The Company took the position generally that the investigation contemplated by Article 9 of the collective agreement was an enquiry rather than a trial, and with that I agree. Discipline is imposed after, rather than before the investigation. The notice of investigation given the grievor was that it was "for the purpose of investigation into your performance in the operation of Company Equipment on December 8, 1971 resulting in damage to No. 1 door of the Southside Shed". There can be no doubt that the grievor understood what the investigation was about, and the possibility of discipline against him is clearly implicit in the notice. In my view, this was a sufficient statement of the "charges" against the grievor to comply with Article 9.2 of the collective agreement.

In the course of the hearing, the grievor’s union representative, as he was entitled to do, took objection to certain questions put by the investigating officer. In particular, when the investigating officer put to the grievor questions relating to a number of accidents said to have been caused by carelessness on the grievor’s part, the union representative took objection after the second of some six accidents was referred to. The objection, as appears from what has been said above, was well taken. The investigating officer was nevertheless entitled to continue with such questions, as it seemed fit to him to do, the objection having its real effect in the proceedings before me. The Union’s point with respect to this is, however, that its objection was not recorded in the transcript of the investigation at the point at which it was made, but rather after the whole series of questions had been put. Clearly the transcript is inaccurate to this extent. It would have been better had the investigating officer recorded the objection as it was made, so that the report of the investigation would accurately describe the course of events. In the circumstances of the case, however, I cannot conclude that this inaccuracy vitiates the whole investigation, or that it in fact prejudiced the Union’s case in any way.
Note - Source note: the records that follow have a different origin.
/-! ### Units (R273, R276, R277, R280 to R282) -/

/-- Pacing after a unit (R277). -/
def Device.pace (d : Device) (n s dt adv : Nat) (last : Bool) : Device :=
  let raw := decide (dt = 0x2C) || decide (dt = 0x2E)
  let d := if !d.flag (F.TRACER_STREAM_CFG_STEP_SRC n s) && !raw then
      d.put (F.TRACER_STREAM_STEP n s) ((d.fld (F.TRACER_STREAM_STEP n s) + adv) % 2 ^ 32)
    else
      let k := (d.stream n s).sinceStep + 1
      if max 1 (d.fld (F.TRACER_STREAM_PACE_STEP_EVERY n s)) ≤ k then
        (d.put (F.TRACER_STREAM_STEP n s) ((d.fld (F.TRACER_STREAM_STEP n s) + 1) % 2 ^ 32)).modStream n s
          (fun x => { x with sinceStep := 0 })
      else d.modStream n s (fun x => { x with sinceStep := k })
  let src := d.fld (F.TRACER_STREAM_CFG_FRAME_SRC n s)
  let d := d.modStream n s (fun x => { x with sinceFrame := x.sinceFrame + 1 })
  if src = 0 then d
  else if src = 1 ∧ ¬ raw then (if last then d.endFrame n s else d)
  else if max 1 (d.fld (F.TRACER_STREAM_PACE_FRAME_EVERY n s)) ≤ (d.stream n s).sinceFrame then d.endFrame n s
  else d

/-- A unit that enters its stream: stamped, given its step and frame, held or dropped (R277 to R282).
(DEDUCED, log entry 50.) -/
def Device.unitEnter (d : Device) (n s dt stamp : Nat) (b : List Byte) : Device :=
  let hdr := decide (dt = 0x30) || decide (dt = 0x31)
  let body := if dt = 0x2C then rawUnpack12 b else if hdr then b.drop 16 else b
  let sq := if hdr then leNat ((b.drop 4).take 4) else 0
  let i := d.curI n s
  let step := d.fld (F.TRACER_STREAM_STEP n s)
  let x := d.stream n s
  let fr := (x.frame? i).getD { idx := i }
  let consumed := decide (stepDiff i x.nextI ≥ 2 ^ 31) && decide (x.cur ≠ some i)
  let place := d.flag (F.TRACER_STREAM_CFG_PLACE_EN n s)
  let u : TUnit := { frame := if place && !consumed then some i else none, step := step, stamp := stamp, dt := dt,
                     fmt := if hdr then (b.getD 1 0).toNat % 16 else 0, body := body, dropped := false, encoded := false }
  let drop := fr.dropping ||
    decide (4096 * d.fld (F.TRACER_STREAM_CFG_QUOTA n s) < d.fld (F.TRACER_STREAM_FILL n s) + u.size)
  let u := if drop then { u with dropped := true, encoded := true, body := List.replicate body.length 0 } else u
  let d := d.modTracer n (fun t => { t with lastStamp := stamp })
  let d := ((d.put (F.TRACER_TR_LAST_STAMP_LO n) stamp).put (F.TRACER_TR_LAST_STAMP_HI n) (stamp / 2 ^ 32)).bump
    (F.TRACER_STREAM_UNITS n s)
  let d := match x.seq with
    | some e => if hdr && decide (e ≠ sq) then
        (d.bump (F.TRACER_STREAM_SEQ_GAP n s)).modStream n s (fun x => x.modFrame i (fun f =>
          { f with anns := f.anns ++ [({ code := 4, stream := 4 * n + s, step := step, arg0 := e, arg1 := sq, arg2 := 0, stamp := stamp } : Ann)] }))
      else d
    | none => d
  let d := if drop then
      ((d.bump (F.TRACER_STREAM_DROPS n s)).raiseBit (F.TRACER_TR_FAULT_DROP n) 0x0610 n).markFrame n s 3
        [⟨2, 4 * n + s, step, sq, fr.count, 0, stamp⟩]
    else d
  let d := d.modStream n s (fun x =>
    let y := x.modFrame i (fun f => { f with
      stamp := some (f.stamp.getD stamp), count := f.count + 1
      dropping := f.dropping || (drop && d.flag (F.TRACER_STREAM_CFG_OVF n s)) })
    { y with units := y.units ++ [u], seq := if hdr then some ((sq + 1) % 2 ^ 32) else y.seq })
  let d := if consumed && place then d.bumpBy (F.TRACER_STREAM_UNPLACED n s) body.length else d
  (d.showFill n s).pace n s dt (if hdr then (b.getD 2 0).toNat else 0) (hdr && bit (b.getD 3 0).toNat 0)

/-- The next accepted input packet becomes an input unit (R273, R276). -/
def Device.inputUnit (n : Nat) (d : Device) : Device :=
  let d := if d.isOn (domTracer n) then d.ingestHead n else d
  match (d.tracer n).rxq with
  | .unit s _ dt b stamp :: rest =>
    if !d.isOn (domTracer n) then d
    else
      let d := d.modTracer n (fun t => { t with rxq := rest })
      let d :=
        if !d.flag (F.TRACER_STREAM_CFG_EN n s) then d.bump (F.TRACER_DT_ERR n)
        else if unitMalformed dt b then
          let sq := if (dt = 0x30 ∨ dt = 0x31) ∧ 16 ≤ b.length then leNat ((b.drop 4).take 4) else 0
          (d.raiseBit (F.TRACER_TR_FAULT_MALFORMED n) 0x0611 n).markFrame n s 5
            [⟨5, 4 * n + s, d.fld (F.TRACER_STREAM_STEP n s), sq, 0x0611, 0, stamp⟩]
        else d.unitEnter n s dt stamp b
      d.ingestHead n
  | _ => d

/-- Whether a unit may leave the buffer (R281). -/
def Device.releasable (d : Device) (n s : Nat) (u : TUnit) : Bool :=
  (u.frame.isNone || !d.flag (F.TRACER_STREAM_CFG_PLACE_EN n s)) &&
  (u.encoded || decide (d.fld (F.TRACER_STREAM_ENC_CFG0_TYPE n s) = 0))

/-- The units of a stream that may leave the buffer do (R281). (DEDUCED, log entry 50.) -/
def Device.unitRelease (n s : Nat) (d : Device) : Device :=
  if d.isOn (domTracer n) then
    (d.modStream n s (fun x => { x with units := x.units.filter (fun u => !d.releasable n s u) })).showFill n s
  else d

/-! ### Dense placement (R279, R284, R285) -/

/-- Whether a placing stream holds frame I_next as it must (R279). -/
def Device.streamReady (d : Device) (n s : Nat) : Bool :=
  let x := d.stream n s
  match x.frame? x.nextI with
  | some f => if d.flag (F.TRACER_STREAM_CFG_READY_WHOLE n s) then f.ended else decide (0 < f.count)
  | none => false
Generally, it cannot be said that the investigation was unfair. The grievor expressed his satisfaction with the manner in which it was conducted and the union representative was given the opportunity to suggest lines of questioning which he wished to have developed. It is clear that the grievor was given an opportunity to give his account of the matter, and that he did so. Thereafter, as has been noted, discipline was imposed. I have indicated my view that there was just cause for discipline, although; since the Company improper relied on an alleged record of carelessness, the discipline imposed was too severe.

For the foregoing reasons it is my award that the discipline imposed on the grievor be reduced to the assessment of five demerit marks.